Design and management of secure applications

With respect to the design and management of secure cloud applications, the following good practices are also suggested:

  • standard security countermeasures must be designed or integrated to protect against the most common web vulnerabilities
  • Customers are responsible for updating their applications in the cloud and must therefore put in place an appropriate strategy to ensure their protection against malware and vulnerabilities.
  • Customers should not use custom authentication and authorization implementations because they may not be properly implemented.

It should be noted that while some of the risks may be transferred to the cloud service provider as a result of a security incident resulting in unauthorized disclosure of data, the loss of consumer confidence and potential penalties would be primarily felt by the end customer. Therefore, any risk badessment should be decided according to the appetite for the risk of the organization and the financial savings that can be achieved through an adequate risk mitigation policy.

In terms of operational security, Enisa suggests to the vendor the following recommendations to ensure that the appropriate controls are used to mitigate the risk of unauthorized disclosure of data:

  • define the host and network controls used to protect systems hosting applications and information for the end customer
  • specify the controls used to protect against malicious code
  • Implement secure configurations to allow only authorized code execution and allowed functionality
  • ensure the use of appropriate policies and procedures for backup. This should include procedures for managing removable media and methods for safely destroying unnecessary media.
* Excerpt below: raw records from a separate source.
/-! ### FP32 arithmetic of the update engine (R278) -/

/-- x + y -/
def uAdd (x y : Nat) : Nat := (fpAdd .rne false false false x y).bits
/-- x - y -/
def uSub (x y : Nat) : Nat := (fpAdd .rne false false true x y).bits
/-- x y -/
def uMul (x y : Nat) : Nat := (fpMul .rne false false x y).bits
/-- x / y -/
def uDiv (x y : Nat) : Nat := (fpDiv .rne false false x y).bits
/-- Square root. -/
def uSqrt (x : Nat) : Nat := (fpSqrt .rne false false x).bits
/-- 1.0 -/
def one32 : Nat := 0x3F800000
/-- A whole number in FP32. -/
def uNat (n : Nat) : Nat := (Fmt.fp32.convert .rne false false 0 (.rat false n 1 0)).bits
/-- Whether an FP32 encoding is finite. -/
def finite32 (x : Nat) : Bool := bitsOf x 30 23 != 255
/-- RNE into BF16. -/
def toBf16 (x : Nat) : Nat := (Fmt.bf16.convert .rne false false 0 (Fmt.fp32.decode x).toX).bits

/-- Element `i` of `z` bytes in a list of bytes. -/
def elemAt (bs : List Byte) (z i : Nat) : Nat := leNat ((bs.drop (z * i)).take z)

/-- The gradient format of a shard. -/
def gradFmt (g : Nat) : Fmt := if g = 0 then .bf16 else if g = 1 then .fp16 else .fp32
/-- Bytes of a gradient element. -/
def gradBytes (g : Nat) : Nat := if g = 2 then 4 else 2

/-- The hyperparameters and fields of an update descriptor (R275). -/
structure UpdDesc where
  shard : Nat
  first : Nat
  count : Nat
  n : Nat
  lr : Nat
  wd : Nat
  b1 : Nat
  b2 : Nat
  eps : Nat
  gscale : Nat
  eStats : Nat
  workRegion : Nat
  workOff : Nat
  deriving DecidableEq, Repr

/-- Reads them. -/
def updDesc (d : BitVec 512) : UpdDesc :=
  { shard := dBits d 19 8, first := dBits d 55 24, count := dBits d 87 56, n := dBits d 119 88, lr := dBits d 151 120
    wd := dBits d 183 152, b1 := dBits d 215 184, b2 := dBits d 247 216, eps := dBits d 279 248, gscale := dBits d 311 280
    eStats := dBits d 320 312, workRegion := dBits d 326 321, workOff := dBits d 366 327 }

/-- The gradient of a parameter: gscale times the stored one. -/
def gradOf (u : UpdDesc) (e : BitVec 1024) (g : List Byte) (i : Nat) : Nat :=
  uMul u.gscale (widen (gradFmt (shGrad e)) (elemAt g (gradBytes (shGrad e)) i))

/-- The row and column statistics of recipe 2 as they stand for tag n + 1, with rmean (R279). -/
structure Stats where
  r : List Byte := []
  c : List Byte := []
  rmean : Nat := 0
  deriving DecidableEq, Repr

/-- Rows of a recipe-2 shard. -/
def shRows (e : BitVec 1024) : Nat := shardField e 0x48 4
/-- Columns. -/
def shCols (e : BitVec 1024) : Nat := shardField e 0x4C 4

/-- The exact sum of FP32 encodings, rounded once with RNE. -/
def exactSum (vs : List Nat) : Nat :=
  let r := vs.foldl (fun (a : XV) v =>
    match a, Fmt.fp32.decode v with
    | .nan, _ => .nan
    | _, .nan => .nan
    | .inf n, .inf m => if n = m then .inf n else .nan
    | .inf n, _ => .inf n
    | _, .inf m => .inf m
    | .rat n s _ x, .fin m t y =>
      let q := exactAdd n s x m t y
      .rat (decide (q.1 < 0)) q.1.natAbs 1 q.2) (.rat false 0 1 0)
  (Fmt.fp32.convert .rne false false 0 r).bits

/-- rmean from r' (R279). -/
def rMean (rows : Nat) (r : List Byte) : Nat := uDiv (exactSum ((List.range rows).map fun i => elemAt r 4 i)) (uNat rows)

/-- The new moment of a parameter before SR4 (R280). -/
def momentStep (u : UpdDesc) (e : BitVec 1024) (st : Stats) (p m g : Nat) : Nat :=
  let k1 := uSub one32 u.b1
  match shRecipe e with
  | 0 => uAdd (uMul u.b1 m) g
  | 1 => uAdd (uMul u.b1 m) (uMul k1 g)
  | _ =>
    let cols := shCols e
    let vhat := uAdd (uDiv (uMul (elemAt st.r 4 (p / cols)) (elemAt st.c 4 (p % cols))) st.rmean) u.eps
    uAdd (uMul u.b1 m) (uDiv (uMul k1 g) (uSqrt vhat))

/-- The update direction of parameter `i` of a chunk from its new moments (R280). -/
def direction (u : UpdDesc) (e : BitVec 1024) (ms : List Byte) (i : Nat) : Nat :=
  let m (k : Nat) : Nat := widen .bf16 (elemAt ms 2 k)
  if shRecipe e = 1 then
    let g := i / 32 * 32
    let ss := (List.range 32).foldl (fun a k => uAdd a (uMul (m (g + k)) (m (g + k)))) 0
    uDiv (m i) (uAdd (uSqrt (uMul ss 0x3D000000)) u.eps)
  else m i

/-- The weight step of a parameter: w_f (R280). -/
def weightStep (u : UpdDesc) (w d : Nat) : Nat := uSub w (uMul u.lr (uAdd d (uMul u.wd w)))

/-- SR4 of an FP32 value into BF16 with the engine key (R81). -/
def engineSr4 (seed : Word64) (stream tag e v : Nat) : Nat :=
  (Fmt.bf16.convert .sr4 false false (drawBits 4 (engineKey seed.toNat) stream (tag % 2 ^ 32) e) (Fmt.fp32.decode v).toX).bits

/-! ### Chunk passes -/

/-- The pass that a tag entry asks for (R277): 0 verify, 1 weight-only, 2 full. -/
def passOf (n : Nat) (t : TagEntry) : Option Nat :=
  if t.mt = n + 1 ∧ t.wt = n + 1 then some 0
  else if t.mt = n + 1 ∧ t.wt = n then some 1
  else if t.mt = n ∧ t.wt = n then some 2
  else none

/-- Parts of a chunk: addresses and sizes (R270). -/
structure ChunkAt where
  w : Nat
  m : Nat
  mLen : Nat
  g : Nat
  gLen : Nat
  cp : Nat
  cLen : Nat
  deriving DecidableEq, Repr

/-- The parts of chunk `c`; a replica holds its BF16 weights alone (R271). -/
def chunkAt (e : BitVec 1024) (c : Nat) : ChunkAt :=
  let p := shParams e
  let gl := p * gradBytes (shGrad e)
  { w := shardField e 0x18 8 + (if shOwned e then 4096 else 2 * p) * c, m := shardField e 0x20 8 + 2 * p * c, mLen := 2 * p
    g := shardField e 0x28 8 + c * gl, gLen := gl, cp := shardField e 0x40 8 + 2 * p * c
    cLen := if shMaster e then 2 * p else 0 }

/-- The slice whose update engine takes a chunk: the home of its weights, or that slice's partner (R276). -/
def updEngine (s : State) (e : BitVec 1024) (c : Nat) : Option Nat :=
  let n := hashHome s ((chunkAt e c).w / 64)
  if sliceUp s n then some n else if sliceUp s (partner n) then some (partner n) else none

/-- The event "shard corrupt at owner" with its slice's marks (R285). -/
def shardCorrupt (n shard chunk : Nat) (s : State) : State :=
  logEvent 0x102 (sliceSrc n) (shard + chunk * 2 ^ 16) (modSlice s n fun x =>
    { x with redCause := x.redCause ||| 4, digestFail := satInc x.digestFail 1 })

/-- The event of R40 for a UPD that finds a shard's tags inconsistent. The hardware does not know a rerun from a first run: every
0x0F raises it (log 50). -/
def tagsInconsistent (n shard chunk : Nat) (s : State) : State := logEvent 0x102 (sliceSrc n) (shard + chunk * 2 ^ 16) s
With regard to legal aspects, the Enisa recommendations highlight a first fundamental distinction between small and medium-sized enterprises and large firms, as the former would choose between a multitude of contracts offered on the market, while the latter would have bargaining power. . broader than this would allow to negotiate the contractual terms with the cloud service providers. In all cases, special attention should be given to the rights and obligations regarding security breach notifications, data transfer and changes regarding control and access. In summary:

  • Data protection: it is appropriate to choose a provider that provides sufficient technical and organizational security measures to regulate and enforce data processing.
  • Data security: Attention should be paid to mandatory security measures that may result in fines and penalties for the cloud service provider or the customer if the contract does not meet these obligations
  • Data transfer: Care should be taken to provide information to the customer on how to transfer data to the cloud that belongs to the cloud provider, outside of this cloud, in and out of the European Union.
  • access to law enforcement: each country imposes restrictions and requirements that allow law enforcement to access the data. The customer should pay attention to the information provided by the supplier regarding the countries in which the data may be stored and processed and badess the risks arising from the applicable legislation.
  • care should be taken to ensure that the contract respects intellectual property rights, to the extent possible, without compromising the quality of the service provided
  • Risk Allocation and Limitation of Liability: When reviewing their respective contractual obligations, the parties should pay particular attention to obligations presenting a significant risk and provide for possible indemnification clauses. In addition, all standard clauses regarding limitations of liability must be carefully evaluated.

conclusions

At the end of this badysis, it is clear that businesses of all types and sizes using cloud-based computing services and technologies of increasing complexity must be able to effectively manage platforms and applications by providing special attention to privacy, security and obligations aspects. contractually provided. It would therefore be desirable for all organizations to have adequate systems and human resources, trained and prepared to take full advantage of the benefits of cloud computing and to intervene effectively in the event of data breaches or threats. security incident may be a concrete problem. threat to the reputation of the company and to the rights and freedoms of the people concerned.

keyboard_arrow_right

keyboard_arrow_left

Cloud computing is one of the fastest growing IT sectors: in recent years, more and more public and private companies have chosen to rely on cloud-based infrastructures, encouraged by indisputable advantages of the solutions offered by the market and the ease of access from the market. remotely via smartphones, netbooks and tablets.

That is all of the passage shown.